Mais être pécheur ne signifie pas aimer cette situation ni s'en satisfaire ou s'en féliciter,
et l'Église n'a d'autre but que de nous guider vers le Salut, la rédemption et le changement de vie,
de nous faire passer de l'égoïsme et du nombrilisme à l'amour de Dieu et du prochain,
en annonçant inlassablement le Christ et la venue de son Règne.
Pendant des decennies, on a choisit de faire du catéchisme des enfants une "expérience de vie"
plutôt qu'un cours où on enseignerait les vérités de la Foi de façon formelle.
Résultat des courses, on se retrouve avec des générations de chrétiens qui ont peut-être la Foi,
mais qui n'ont pas la moindre idée de ce en quoi elle est censée consister.
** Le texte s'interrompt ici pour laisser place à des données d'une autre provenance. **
-- ==== Sys2Proof/Machine/Mp.lean ====
section
/-! DEFINITION. Operations that the MP runs for the host (03, 08, 12): Damask loads and slots, sequencer programs, retired pages. -/

namespace Sys2Proof.Machine

/-! ### The MP -/

/-- The MP takes operations: its firmware runs, no warm restart is under way (R405) and the table has been published.
DEDUCED: notes/assumptions/64.md. -/
def State.mpTakes (s : State) : Bool := s.mpRunning && !s.fw.restarting && decide (3 ≤ s.startPhase)

/-- The domains of a range that must wake before it is read. -/
def State.wakeFor (s : State) (a len : Nat) : List Nat := s.asleep (s.rangeDomains a len)

/-! ### Damask operations (R66 to R75) -/

/-- GBL_DMK_STATUS BUSY: an operation runs, or the boot load is due (R70). -/
def State.dmkBusy (s : State) : Bool := s.dmk.busy || (s.startPhase == 3 && s.flash.bootSet)

/-- The operation ends: RESULT, SECTION and OFFSET describe it (R67), and DONE is set (R419). -/
def State.dmkEnd (s : State) (f : Fail) : State :=
  { s with dmk := { s.dmk with
      busy := false, done := true, clearing := false, waking := none, copy := none, clears := [], result := f.code, section_ := f.sec, offset := f.off } }.attn atOP_DONE

def dmkOk : Fail := ⟨dkOK, 0, 0⟩

/-- A source failure or a code of a non-volatile operation, with SECTION and OFFSET 0 (R75). -/
def failOf (code : Nat) : Fail := ⟨code, 0, 0⟩

/-- Domains of the memory that a load writes to zero (R59). -/
def State.clearDomains (s : State) (c : LoadCase) (im : Image) : List Nat :=
  if c = .live ∨ c = .reshard then []
  else ((clearRanges (s.dmk.inForce.bind (·.memory)) im.memory).flatMap fun r => s.rangeDomains r.1 r.2).eraseDups

/-- Domains of the SERGE region whose structures a load creates (R205). -/
def State.createDomains (s : State) (c : LoadCase) (im : Image) : List Nat :=
  let place (i : Image) : Option (List FactorRec) × Option Region :=
    (i.serge.map (·.factors), i.memory.bind fun m => m.regions.find? fun r => r.kind == rkSERGE)
  if c = .live ∨ c = .reshard ∨ s.dmk.inForce.map place = some (place im) then []
  else match place im with
    | (some (_ :: _), some r) => s.rangeDomains r.base r.size
    | _ => []

/-- Validates a copied image and applies it (R67, R68, R75). A load that clears memory or creates factor structures waits while that memory serves no
access (R251, R260, R263), and is reported once the clearing is done.
DEDUCED: notes/assumptions/57.md. -/
def State.loadImage (s : State) (b : Bytes) (held : Bool) : State :=
  match headerFails b held with
  | f :: _ => s.dmkEnd f
  | [] => match s.checkImage b with
    | .error f => s.dmkEnd f
    | .ok (c, new, im) =>
      let cs := s.clearDomains c im
      let ds := (cs ++ s.createDomains c im).eraseDups
      if !(s.asleep ds).isEmpty then { s with dmk := { s.dmk with busy := true, copy := some (b, held, ds) } }.putOff (.mp 0 ds) ds
      else
        let r := (s.touch ds).applyLoad c new im
        if r.2.isEmpty then r.1.dmkEnd dmkOk
        else { r.1 with dmk := { r.1.dmk with busy := true, clearing := true, clears := cs } }

/-- The bytes of an image in memory, and whether the memory holds all of it with no retired page (step 6). -/
def State.imageAt (s : State) (a : Nat) : Bytes × Bool :=
  let h := s.readBytes a 256
  let n := imLength h
  let held := decide (n ≤ 0x1000000) && s.populated a n && !s.touchesRetired a n
  (if held then s.readBytes a (max n 256) else h, held)

/-- Bytes of a slot, at least `n` of them: what is written, then erased bytes, which read 0xFF. -/
def erasedTail (b : Bytes) (n : Nat) : Bytes := b ++ List.replicate (n - b.length) 0xFF

/-- The image that a Damask slot of 16 MiB holds, from the bytes written to it, and whether the slot holds all of it (step 6). -/
def slotImage (b : Bytes) : Bytes × Bool :=
  let h := erasedTail b 256
  if imLength h ≤ 0x1000000 then (erasedTail h (imLength h), true) else (h, false)

/-- The bytes of a slot are a valid image, as far as STORE looks: through step 9 (R69). -/
def validImage (b : Bytes) : Bool :=
  (headerFails (slotImage b).1 (slotImage b).2).isEmpty && match walkSections (slotImage b).1 with
    | .ok _ => true
    | .error _ => false

/-- A Damask slot holds a valid image. -/
def Flash.slotValid (f : Flash) (slot : Nat) : Bool := match f.damask.get none slot with
  | some b => validImage b
  | none => false

/-- STORE: steps 1 to 9, then the slot (R69). One that ends with FLASH_VERIFY leaves the slot without a valid image, as sag does.
DEDUCED: notes/assumptions/65.md. -/
def State.storeImage (s : State) (slot : Nat) (b : Bytes) (held : Bool) (nv : NvEnd) : State :=
  let put (v : Option Bytes) : State := { s with flash := { s.flash with damask := s.flash.damask.set none slot v } }
  match headerFails b held with
  | f :: _ => s.dmkEnd f
  | [] => match walkSections b with
    | .error f => s.dmkEnd f
    | .ok _ =>
      if nv.sag then (put none).dmkEnd (failOf dkPOWER_INHIBIT)
      else if !nv.verifyOk then (put none).dmkEnd (failOf dkFLASH_VERIFY)
      else (put (some (b.take (imLength b)))).dmkEnd dmkOk

/-- Runs a LOAD (OP 0) or a STORE (OP 1) from memory at `a`; it waits while the memory it reads sleeps (R188). -/
def State.runFromMemory (s : State) (op slot a : Nat) (nv : NvEnd) : State :=
  if !s.populated a 256 || s.touchesRetired a 256 then s.dmkEnd (failOf dkADDRESS)
  else
    let sleep1 := s.wakeFor a 256
    let n := imLength (s.readBytes a 256)
    let ds := s.rangeDomains a (if sleep1.isEmpty ∧ n ≤ 0x1000000 then max 256 n else 256)
    if !(s.asleep ds).isEmpty then { s with dmk := { s.dmk with busy := true, waking := some (op, slot, a, nv) } }.putOff (.mp 0 ds) ds
    else
      let t := (s.touch ds).corrections nv.ces a (max 256 n)
      let i := t.imageAt a
      if op = 0 then t.loadImage i.1 i.2 else t.storeImage slot i.1 i.2 nv

/-- LOAD from a flash slot. -/
def State.loadSlot (s : State) (slot : Nat) : State :=
  match s.flash.damask.get none slot with
  | none => s.dmkEnd (failOf dkSLOT_EMPTY)
  | some b => s.loadImage (slotImage b).1 (slotImage b).2

/-- ERASE: an ERASE of the boot slot clears BOOT_SET. One that sag interrupts leaves the slot without a valid image and the boot setting as it
was (R381: no further write starts).
DEDUCED: notes/assumptions/65.md. -/
def State.eraseSlot (s : State) (slot : Nat) (nv : NvEnd) : State :=
  if s.nv then s.dmkEnd (failOf dkPOWER_INHIBIT)
  else
    let f := s.flash
    let empty := f.damask.set none slot none
    if nv.sag then { s with flash := { f with damask := empty } }.dmkEnd (failOf dkPOWER_INHIBIT)
    else { s with flash := { f with damask := empty, bootSet := f.bootSet && f.bootSlot != slot } }.dmkEnd dmkOk

/-- SET_BOOT, to a slot with a valid image (R69). One that sag interrupts changes nothing.
DEDUCED: notes/assumptions/65.md. -/
def State.setBoot (s : State) (slot : Nat) (nv : NvEnd) : State :=
  if s.nv then s.dmkEnd (failOf dkPOWER_INHIBIT)
  else if !s.flash.slotValid slot then s.dmkEnd (failOf dkSLOT_EMPTY)
  else if nv.sag then s.dmkEnd (failOf dkPOWER_INHIBIT)
  else { s with flash := { s.flash with bootSlot := slot, bootSet := true } }.dmkEnd dmkOk

/-- The operation that GBL_DMK_CTRL names.
DEDUCED: notes/assumptions/64.md, notes/assumptions/65.md. -/
def State.runDamask (s : State) (nv : NvEnd) : State :=
  let d := s.dmk
  match d.op with
  | 0 => if d.source = 0 then s.runFromMemory 0 d.slot d.src nv else s.loadSlot d.slot
  | 1 => if s.nv then s.dmkEnd (failOf dkPOWER_INHIBIT) else s.runFromMemory 1 d.slot d.src nv
  | 2 => s.eraseSlot d.slot nv
  | _ => s.setBoot d.slot nv

/-- A write of GBL_DMK_CTRL (Table 3.13). -/
def State.writeDmkCtrl (s : State) (w : Wr) (nv : NvEnd) : State :=
  let d := s.dmk
  let s1 := { s with dmk := { d with op := w.upd 1 2 d.op, source := w.upd 3 1 d.source, slot := w.upd 4 2 d.slot } }
  if !w.sets 0 then s1
  else if s.dmkBusy || !s.mpTakes then { s1 with dmk := { s1.dmk with refused := true } }
  else (s1.runDamask nv).advance

/-- The write starts an operation `op`. -/
def dmkGo (w : Wr) (op : Nat) : Bool := w.sets 0 && w.get? 1 2 == some op

/-- R68. -/
def execDmkLoad (w : Wr) (s : State) (nv : NvEnd := {}) : Out := .next (s.bar0 (if dmkGo w 0 then s.writeDmkCtrl w nv else s))

/-- R69. -/
def execDmkStore (w : Wr) (nv : NvEnd) (s : State) : Out := .next (s.bar0 (if dmkGo w 1 then s.writeDmkCtrl w nv else s))

/-- R69. -/
def execDmkErase (w : Wr) (s : State) (nv : NvEnd := {}) : Out := .next (s.bar0 (if dmkGo w 2 then s.writeDmkCtrl w nv else s))

/-- R69. -/
def execDmkSetBoot (w : Wr) (s : State) (nv : NvEnd := {}) : Out := .next (s.bar0 (if dmkGo w 3 then s.writeDmkCtrl w nv else s))

/-- The boot load has ended: START_PHASE becomes 4 (R70). -/
def State.bootEnds (s : State) : State := if s.startPhase = 3 ∧ s.dmk.busy = false then { s with startPhase := 4 } else s

/-- R59: the clearing ends; the load is reported, the envelope of an image loaded whole is recorded (R66), and the memory cleared is idle from
now (R385, R386).
DEDUCED: notes/assumptions/57.md. -/
def State.clearDone (s : State) : State :=
  let env := match s.dmk.inForce with
    | some i => i.power.getD 1
    | none => 1
  (((s.touch s.dmk.clears).recordEnv env).dmkEnd dmkOk).bootEnds.settleForces

/-- R59. -/
def execDamaskClearDone (s : State) : Out := event s.dmk.clearing s s.clearDone.advance

/-- R70: the load of the boot slot, or none when no boot slot is set. -/
def State.bootLoad (s : State) : State :=
  (if s.flash.bootSet then s.loadSlot s.flash.bootSlot else s).bootEnds

/-- R70. -/
def execBootDamaskLoad (s : State) : Out :=
  event (s.startPhase == 3 && s.mpRunning && !s.fw.restarting && !s.dmk.busy) s s.bootLoad.advance

/-! ### Sequencer programs (R176, R177) -/

/-- The operation ends. -/
def State.seqEnd (s : State) (st : Nat) : State :=
  { s with seq := { s.seq with busy := false, done := true, waiting := none, ces := [], result := st } }.attn atOP_DONE

/-- The cores that a mask names. -/
def maskedCores (n mask : Nat) : List Nat := ((List.range 16).filter fun i => mask.testBit i).map (16 * n + ·)

def CoreSt.live : CoreSt → Bool
  | .run => true
  | .wait => true
  | _ => false

/-- The first condition of R177 that holds. -/
def State.seqCheck (s : State) (op n mask count a : Nat) : Nat :=
  let fields := match op with
    | 0 => decide (1 ≤ count ∧ count ≤ 8192) && s.inOneWindow a (8 * count) && !s.touchesRetired a (8 * count)
    | 1 => decide (count ≤ 8191)
    | 2 => true
    | _ => false
  if !fields then stBAD_DESCRIPTOR
  else if !s.clusterPresent n || s.groups.any (fun g => g.clusters.testBit n) then stUNSUPPORTED
  else if op ≠ 2 ∧ (maskedCores n mask).any (fun k => (s.core k).st.live) then stABORTED
  else stOK

/-- LOAD: instructions into program memory from index 0. -/
def Core.load (c : Core) (ws : List Word) : Core :=
  { c with prog := ((List.range ws.length).zip ws).foldl (fun m x => m.set 0 x.1 x.2) c.prog }

/-- START. -/
def Core.start (c : Core) (pc : Nat) : Core := { prog := c.prog, pc := pc, st := .run }

/-- STOP: a core in RUN or WAIT halts where it is; an operation held there is not made. -/
def Core.stop (c : Core) : Core := if c.st.live then { c with st := .halted, hold := .none } else c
Il ne savent même pas qu'elle se vit en communauté,
et encore moins qu'elle a une origine sacramentelle.
Comme quoi le rejet radical de tout intellectualisme n'est pas nécessairement une bonne chose,
d'autant que savoir en quoi consiste la Foi n'est pas incompatible avec le fait de la vivre.
On n'attend pas que quelqu'un soit guéri pour lui donner des médicaments,
comme s'il s'agissait d'une récompense gagnée par sa bonne volonté de guérison.
De la même façon, les sacrements ne sont pas faits pour ceux qui n'en auraient pas besoin
parce qu'ils auraient déjà une vie en parfaite adéquation avec leur foi chrétienne.
Les sacrements ne sont pas une récompense, mais un remède à base d'Esprit Saint.